The State of Utah, the Great Basin Water Network, Juab and Millard Counties are among those opposing the pipeline plan, citing potential harm to the health of Great Basin National Park, Fish Springs National Wildlife Refuge, tribal groups, ranching, public lands and Utah’s air quality.
Salt Lake and Utah counties have sued in a Nevada court.
Water taken from the aquifer would allow vegetation to die, the land would become barren and resulting winds would blow dust-storm clouds to the Wasatch Front. Particulate pollution is already a concern in that area of the state.
However, the move made by Taylor reportedly caught both sides of the heated debate over water rights in the Snake Valley by surprise.
Taylor, in his capacity as the Nevada state engineer, issued the order postponing hearings on the issue for two years.
An “evidentiary-exchange” hearing, originally set for June, and subsequent public hearings, set to commence in late September, are now slated to begin in the fall of 2011.

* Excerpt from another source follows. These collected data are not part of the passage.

-- ==== Sys2Proof/WellFormed.lean ====
section
/-! DEFINITION. Which instructions the encoding admits: the register, range and selector conditions of R15, R40, R46,
R49, R50, R51, R58, R59, R278 and R355. A word that breaks one is ILLEGAL. -/
namespace Sys2Proof

/-- Whether a field names a w register. -/
def Reg.isW : Reg → Bool | .v _ => false | .w _ => true
/-- The number of a register field (R49). -/
def Reg.code : Reg → Nat | .v n => n.val | .w n => 24 + n.val
/-- Whether a field names a pair (R15). -/
def Reg.pair (r : Reg) : Bool := r.code % 2 == 0
/-- Whether a field names a four (R15). -/
def Reg.four (r : Reg) : Bool := r.code % 4 == 0
/-- The register at offset k in the pair or four that a field names; the field itself at offset 0. -/
def Reg.at (r : Reg) (k : Nat) : Reg :=
  match r with
  | .v n => .v ⟨(n.val + k) % 24, Nat.mod_lt _ (by decide)⟩
  | .w n => .w ⟨(n.val + k) % 8, Nat.mod_lt _ (by decide)⟩

namespace WellFormed

/-- A uniform word reads w registers only (R50). -/
def uniform (d : Reg) (srcs : List Reg) : Bool := !d.isW || srcs.all Reg.isW
/-- In a guarded word the third source is the destination (R40). -/
def third (h : Head) (d c : Reg) : Bool := h.guard.isNone || c == d
/-- A signed immediate of n bits, n + 5 when unguarded (R41, R42, R43, R46). -/
def immS (h : Head) (n : Nat) (imm : Int) : Bool :=
  let b : Int := if h.guard.isSome then 2 ^ (n - 1) else 2 ^ (n + 4)
  decide (-b ≤ imm) && decide (imm < b)
/-- A zero-extended immediate (R41). -/
def immZ (h : Head) (n : Nat) (imm : Int) : Bool :=
  decide (0 ≤ imm) && decide (imm < if h.guard.isSome then 2 ^ n else 2 ^ (n + 5))
/-- An observer mask (R58). -/
def mask5 (k : Nat) : Bool := decide (1 ≤ k) && decide (k ≤ 31)
/-- A field of a matrix word names a w pair (R278). -/
def wPair (r : Reg) : Bool := r.isW && r.pair

end WellFormed
open WellFormed

/-- Whether an instruction is one that some word encodes, as far as its fields go; every event is. -/
def Instr.wf : Instr → Bool
  | .iadd _ d a b => uniform d [a.reg, b.reg]
  | .isub _ d a b => uniform d [a.reg, b.reg]
  | .imul _ d a b => uniform d [a.reg, b.reg]
  | .imulh _ _ d a b => uniform d [a.reg, b.reg]
  | .imad h d a b c => uniform d [a.reg, b.reg, c] && third h d c
  | .imin _ _ d a b => uniform d [a.reg, b.reg]
  | .imax _ _ d a b => uniform d [a.reg, b.reg]
  | .and _ d a b => uniform d [a.reg, b.reg]
  | .or _ d a b => uniform d [a.reg, b.reg]
  | .xor _ d a b => uniform d [a.reg, b.reg]
  | .andn _ d a b => uniform d [a.reg, b.reg]
  | .shl _ d a b => uniform d [a.reg, b.reg]
  | .shr _ d a b => uniform d [a.reg, b.reg]
  | .sar _ d a b => uniform d [a.reg, b.reg]
  | .rotl _ d a b => uniform d [a.reg, b.reg]
  | .fshr h d a b c => uniform d [a.reg, b.reg, c] && third h d c
  | .bfe _ _ d a b => uniform d [a.reg, b.reg]
  | .bfi h d a b c => uniform d [a.reg, b.reg, c] && third h d c
  | .bshuf h d a b c => uniform d [a.reg, b.reg, c] && third h d c
  | .sel _ _ _ d a b => uniform d [a.reg, b.reg]
  | .iadd64 _ d a b => uniform d [a.reg, b.reg] && d.pair && a.reg.pair && b.reg.pair
  | .lea64 _ _ d a b => uniform d [a.reg, b.reg] && d.pair && a.reg.pair
  | .lea64s _ _ d a b => uniform d [a.reg, b.reg] && d.pair && a.reg.pair
  | .mov _ _ _ => true
  | .not _ d a => uniform d [a.reg]
  | .ineg _ d a => uniform d [a.reg]
  | .iabs _ d a => uniform d [a.reg]
  | .popc _ d a => uniform d [a.reg]
  | .clz _ d a => uniform d [a.reg]
  | .brev _ d a => uniform d [a.reg]
  | .ctz _ d a => uniform d [a.reg]
  | .addi h d a imm => uniform d [a] && immS h 8 imm
  | .andi h d a imm => uniform d [a] && immZ h 8 imm
  | .ori h d a imm => uniform d [a] && immZ h 8 imm
  | .xori h d a imm => uniform d [a] && immZ h 8 imm
  | .shli h d a imm => uniform d [a] && immS h 8 imm
  | .shri h d a imm => uniform d [a] && immS h 8 imm
  | .sari h d a imm => uniform d [a] && immS h 8 imm
  | .muli h d a imm => uniform d [a] && immS h 8 imm
  | .movi h _ imm => immS h 13 imm
  | .movl _ _ _ => true
  | .icmp _ _ _ _ _ _ => true
  | .icmpi _ _ _ _ _ imm => decide (-16 ≤ imm) && decide (imm ≤ 15)
  | .fcmp _ _ _ _ _ _ => true
  | .plop _ _ _ _ _ => true
  | .pmov _ d a b => uniform d [a.reg, b.reg]
  | .fadd _ d a b => uniform d [a.reg, b.reg]
  | .fsub _ d a b => uniform d [a.reg, b.reg]
  | .fmul _ d a b => uniform d [a.reg, b.reg]
  | .ffma h d a b c => uniform d [a.reg, b.reg, c] && third h d c
  | .fmin _ d a b => uniform d [a.reg, b.reg]
  | .fmax _ d a b => uniform d [a.reg, b.reg]
  | .frndNe _ d a => uniform d [a.reg]
  | .frndFl _ d a => uniform d [a.reg]
  | .frndCe _ d a => uniform d [a.reg]
  | .frndTr _ d a => uniform d [a.reg]
  | .hadd2 _ _ d a b => uniform d [a.reg, b.reg]
  | .hmul2 _ _ d a b => uniform d [a.reg, b.reg]
  | .hfma2 h _ d a b c => uniform d [a.reg, b.reg, c] && third h d c
  | .hmin2 _ _ d a b => uniform d [a.reg, b.reg]
  | .hmax2 _ _ d a b => uniform d [a.reg, b.reg]
  | .rcp _ d a => uniform d [a.reg]
  | .rsq _ d a => uniform d [a.reg]
  | .sqrt _ d a => uniform d [a.reg]
  | .exp2 _ d a => uniform d [a.reg]
  | .log2 _ d a => uniform d [a.reg]
  | .sin _ d a => uniform d [a.reg]
  | .cos _ d a => uniform d [a.reg]
  | .tanh _ d a => uniform d [a.reg]
  | .cvt _ code d a => uniform d [a.reg] && decide (code < 24) && (!(code == 8 || code == 9) || a.reg.pair)
  | .cvtsr _ k _ d a => uniform d [a.reg] && decide (1 ≤ k) && decide (k ≤ 24)
  | .fpack _ d a b => uniform d [a.reg, b.reg]
  | .funpk _ code d a => uniform d [a.reg] && decide (code < 20)
  | .qexp _ d a b => uniform d [a.reg, b.reg]
  | .qcvt _ d a b => uniform d [a.reg, b.reg]
  | .bra h off => immS h 18 off
  | .brx _ _ => true
  | .call h off => immS h 18 off
  | .ret _ => true
  | .join _ => true
  | .yield _ => true
  | .exit _ => true
  | .trap _ _ => true
  | .tret _ => true
  | .bkpt _ _ => true
  | .nop _ => true
  | .movs _ n _ => decide (n < 28)
  | .movcRead _ r _ => decide (r < 6)
  | .movcWrite _ r _ => decide (r < 6)
  | .brdq h off => immS h 18 off
  | .dqpush _ _ => true
  | .dqpop _ _ => true
  | .ldb h _ d a off => uniform d [a] && a.pair && immS h 6 off
  | .ldbs h _ d a off => uniform d [a] && a.pair && immS h 6 off
  | .ldh h _ d a off => uniform d [a] && a.pair && immS h 6 off
  | .ldhs h _ d a off => uniform d [a] && a.pair && immS h 6 off
  | .ldw h _ d a off => uniform d [a] && a.pair && immS h 6 off
  | .ldd h _ d a off => uniform d [a] && a.pair && immS h 6 off && d.pair
  | .ldq h _ d a off => uniform d [a] && a.pair && immS h 6 off && d.four
  | .stb h _ a off _ => a.pair && immS h 6 off
  | .sth h _ a off _ => a.pair && immS h 6 off
  | .stw h _ a off _ => a.pair && immS h 6 off
  | .std h _ a off src => a.pair && immS h 6 off && src.pair
  | .stq h _ a off src => a.pair && immS h 6 off && src.four
  | .atomiAdd _ d a b => uniform d [a, b] && a.pair
  | .atomiMin _ d a b => uniform d [a, b] && a.pair
  | .atomiMax _ d a b => uniform d [a, b] && a.pair
  | .atomiMinu _ d a b => uniform d [a, b] && a.pair
  | .atomiMaxu _ d a b => uniform d [a, b] && a.pair
  | .atomiAnd _ d a b => uniform d [a, b] && a.pair
  | .atomiOr _ d a b => uniform d [a, b] && a.pair
  | .atomiXor _ d a b => uniform d [a, b] && a.pair
  | .atomfFadd _ d a b => uniform d [a, b] && a.pair
  | .atomfFmin _ d a b => uniform d [a, b] && a.pair
  | .atomfFmax _ d a b => uniform d [a, b] && a.pair
  | .atomfBfadd2 _ d a b => uniform d [a, b] && a.pair
  | .atomfHadd2 _ d a b => uniform d [a, b] && a.pair
  | .atomfXchg _ d a b => uniform d [a, b] && a.pair
  | .cas h d a b c => uniform d [a.reg, b.reg, c] && third h d c && a.reg.pair
  | .ldx _ mask d a => uniform d [a.reg] && a.reg.pair && mask5 mask
  | .stx _ mask a _ => a.reg.pair && mask5 mask
  | .fence _ mask => mask5 mask
  | .tagq _ d a => uniform d [a.reg]
  | .tagw _ d a b => uniform d [a.reg, b.reg] && d.pair
  | .fest _ d a b => uniform d [a.reg, b.reg] && a.reg.pair
  | .pref _ a _ => a.reg.pair
  | .vany _ _ _ => true
  | .vall _ _ _ => true
  | .ballot _ _ _ => true
  | .actm _ _ => true
  | .first _ _ _ => true
  | .count _ _ _ => true
  | .wsync _ => true
  | .shflIdx _ d a b => uniform d [a.reg, b]
  | .shflUp _ d a b => uniform d [a.reg, b]
  | .shflDown _ d a b => uniform d [a.reg, b]
  | .shflXor _ d a b => uniform d [a.reg, b]
  | .wredAdd _ _ _ => true
  | .wredMin _ _ _ => true
  | .wredMax _ _ _ => true
  | .wredMinu _ _ _ => true
  | .wredMaxu _ _ _ => true
  | .wredAnd _ _ _ => true
  | .wredOr _ _ _ => true
  | .wredXor _ _ _ => true
  | .wredFadd _ _ _ => true
  | .wredFmin _ _ _ => true
  | .wredFmax _ _ _ => true
  | .hurdle _ _ => true
  | .hurdleF _ _ => true
  | .arrive _ d a => uniform d [a.reg]
  | .await _ _ _ => true
  | .prog _ _ => true
  | .cont _ _ _ => true
  | .gang _ a => a.reg.isW
  | .qpush _ _ => true
  | .qpop _ n _ => decide (1 ≤ n) && decide (n ≤ 3)
  | .mma _ _ _ _ a b => wPair a.reg && wPair b.reg
  | .mlut _ _ _ _ a b => wPair a.reg && wPair b.reg
  | .mzero _ _ _ => true
  | .mload _ _ _ _ a => wPair a.reg
  | .mstore _ _ _ _ a => wPair a.reg
  | .mstoresr _ k _ _ a => wPair a.reg && decide (1 ≤ k) && decide (k ≤ 24)
  | .mstoresrGuarded _ _ _ _ a => wPair a.reg
  | .xform _ a b => a.reg.pair && b.reg.pair
  | .post _ _ b => b.reg.pair
  | .tlwait _ d _ => d.pair
  | .tlread _ d a => uniform d [a.reg] && d.pair
  | .bwaitFull _ _ => true
  | .bwaitFree _ _ => true
  | .bstate _ d a => uniform d [a.reg]
  | .brel _ _ => true
  | .boinit _ d a => uniform d [a.reg] && a.reg.pair
  | .boarr _ d a => uniform d [a.reg] && a.reg.pair
  | .boexp _ d a => uniform d [a.reg] && a.reg.pair
  | .botest _ d a => uniform d [a.reg]
  | .bowait _ a => a.reg.pair
  | .crkLdf _ _ => true
  | .crkLdg _ _ => true
  | .crkLdi _ imm => decide (-16384 ≤ imm) && decide (imm < 16384)
  | .crkAdd _ _ _ => true
  | .crkSub _ _ _ => true
  | .crkMul _ _ _ => true
  | .crkMin _ _ _ => true
  | .crkMax _ _ _ => true
  | .crkAnd _ _ _ => true
  | .crkOr _ _ _ => true
  | .crkShl _ _ _ => true
  | .crkShr _ _ _ => true
  | .crkClt _ _ _ => true
  | .crkCeq _ _ _ => true
  | .crkBf _ off => decide (1 ≤ off) && decide (off ≤ 127)
  | .crkBnf _ off => decide (1 ≤ off) && decide (off ≤ 127)
  | .crkScore _ => true
  | .crkVerdict _ => true
  | .crkHalt => true
  | .resultLand => true
  | .randomWordDelivery => true
  | .joinlimExpiry => true
  | .threadCease => true
  | .workgroupEnd => true
  | .nestedNotice => true
  | .xfthreshNotice => true
  | .flockAbort => true
  | .timeLimitExpiry => true
  | .poolFlushTimeout => true
  | .poolDrain => true
  | .matrixOpExecute => true
  | .matrixOpComplete => true
  | .tileCopyToScratchpad => true
  | .tileCopyToTensor => true
  | .tileCopyComplete => true
  | .xformCopy => true
  | .xformCast => true
  | .xformQuant => true
  | .xformDequant => true
  | .xformTrans => true
  | .xformPack => true
  | .xformUnpack => true
  | .xformGather => true
  | .xformScatadd => true
  | .xformMxin => true
  | .xformMxout => true
  | .transformTurn => true
  | .transformComplete => true
  | .poolemptyResume => true
  | .packedChainReclaim => true
  | .logicalClockAdvance => true
  | .bulkCopy => true
  | .bulkFill => true
  | .bulkSignal => true
  | .bulkWait => true
  | .taskRun => true
  | .taskPool => true
  | .taskCopy => true
  | .taskXform => true
  | .taskOffload => true
  | .taskRecall => true
  | .taskWait => true
  | .taskSignal => true
  | .taskAlloc => true
  | .taskFree => true
  | .taskFence => true
  | .taskRepeat => true
  | .taskEndrep => true
  | .taskMark => true
  | .collRun => true
  | .collCreate => true
  | .collDestroy => true
  | .copyForward => true
  | .allocZeroFill => true
  | .taskEngineStreamComplete => true
  | .taskRetire => true
  | .taskFaultRecovery => true
  | .sqctlEnable => true
  | .sqctlResumeRetry => true
  | .sqctlResumeSkip => true
  | .sqwriteWrite => true
  | .registerWrite => true
  | .tlbinvPage => true
  | .tlbinvAll => true
  | .tlbinvComplete => true
  | .chkpush => true
  | .btvalWrite => true
  | .bqdescEnable => true
  | .bqdescDisable => true
  | .expbaseWrite => true
  | .crkctlLoad => true
  | .crkProgramActivate => true
  | .faultcmdReplay => true
  | .faultcmdCancel => true
  | .haltres => true
  | .faultRingFree => true
  | .dispatch => true
  | .preempt => true
  | .faultDecision => true
  | .crkBudgetOverrun => true
  | .sliceBoundary => true
  | .grantDeadline => true
  | .foldAreaWrite => true
  | .wholeDeviceReset => true
  | .partitionReset => true
  | .functionLevelReset => true
  | .partitionStart => true
  | .firmwareImageStart => true
  | .firmwareNudge => true
  | .firmwareCoreRestart => true
  | .bellWord => true
  | .freezePin => true
  | .freezeWrite => true
  | .powerWindow => true
  | .mbResync => true
  | .mbResume => true
  | .mbKeygen => true
  | .mbKeyassign => true
  | .mbKeyclear => true
  | .mbAttest => true
  | .mbPartcfg => true
  | .hostRead => true
  | .hostWrite => true
  | .hostAtomicCompletion => true
  | .peerAccess => true
  | .peerAccessTimeout => true
  | .uncorrFound => true
  | .mctpReadout => true
  | .mctpReadCertificate => true
  | .mctpWritePwrlim => true
  | .collSend => true
  | .collRecv => true
  | .collRrs => true
  | .collLcopy => true
  | .collCwait => true
  | .collArm => true
  | .collLoop => true
  | .collEndl => true
  | .collPeer => true
  | .collCbar => true
  | .collChunkSend => true
  | .collChunkReceive => true
  | .collCreateComplete => true
  | .collRunComplete => true
  | .collPeerAbort => true
  | .collPeerdown => true
  | .illegalWord => true
  | .fetchBeyondCodeObject => true
  | .illegalRecord => true
  | .bulkQueueError => true
  | .illegalStep => true
  | .collCbarRelease => true
  | .loadStoreDomainJoin => true
  | .storageError => true

end Sys2Proof
end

On March 30, the Southern Nevada Water Authority delivered a letter to the state engineer asking for a one-year extension to better prepare for the hearings. Taylor determined to give all interested parties enough time to prepare and set the hearings for a time two years away.
A group of 100 scientists signed and sent a letter to the governors of Utah and Nevada just this past month. In that letter, the claim was made that: “the sciences cannot support this project.”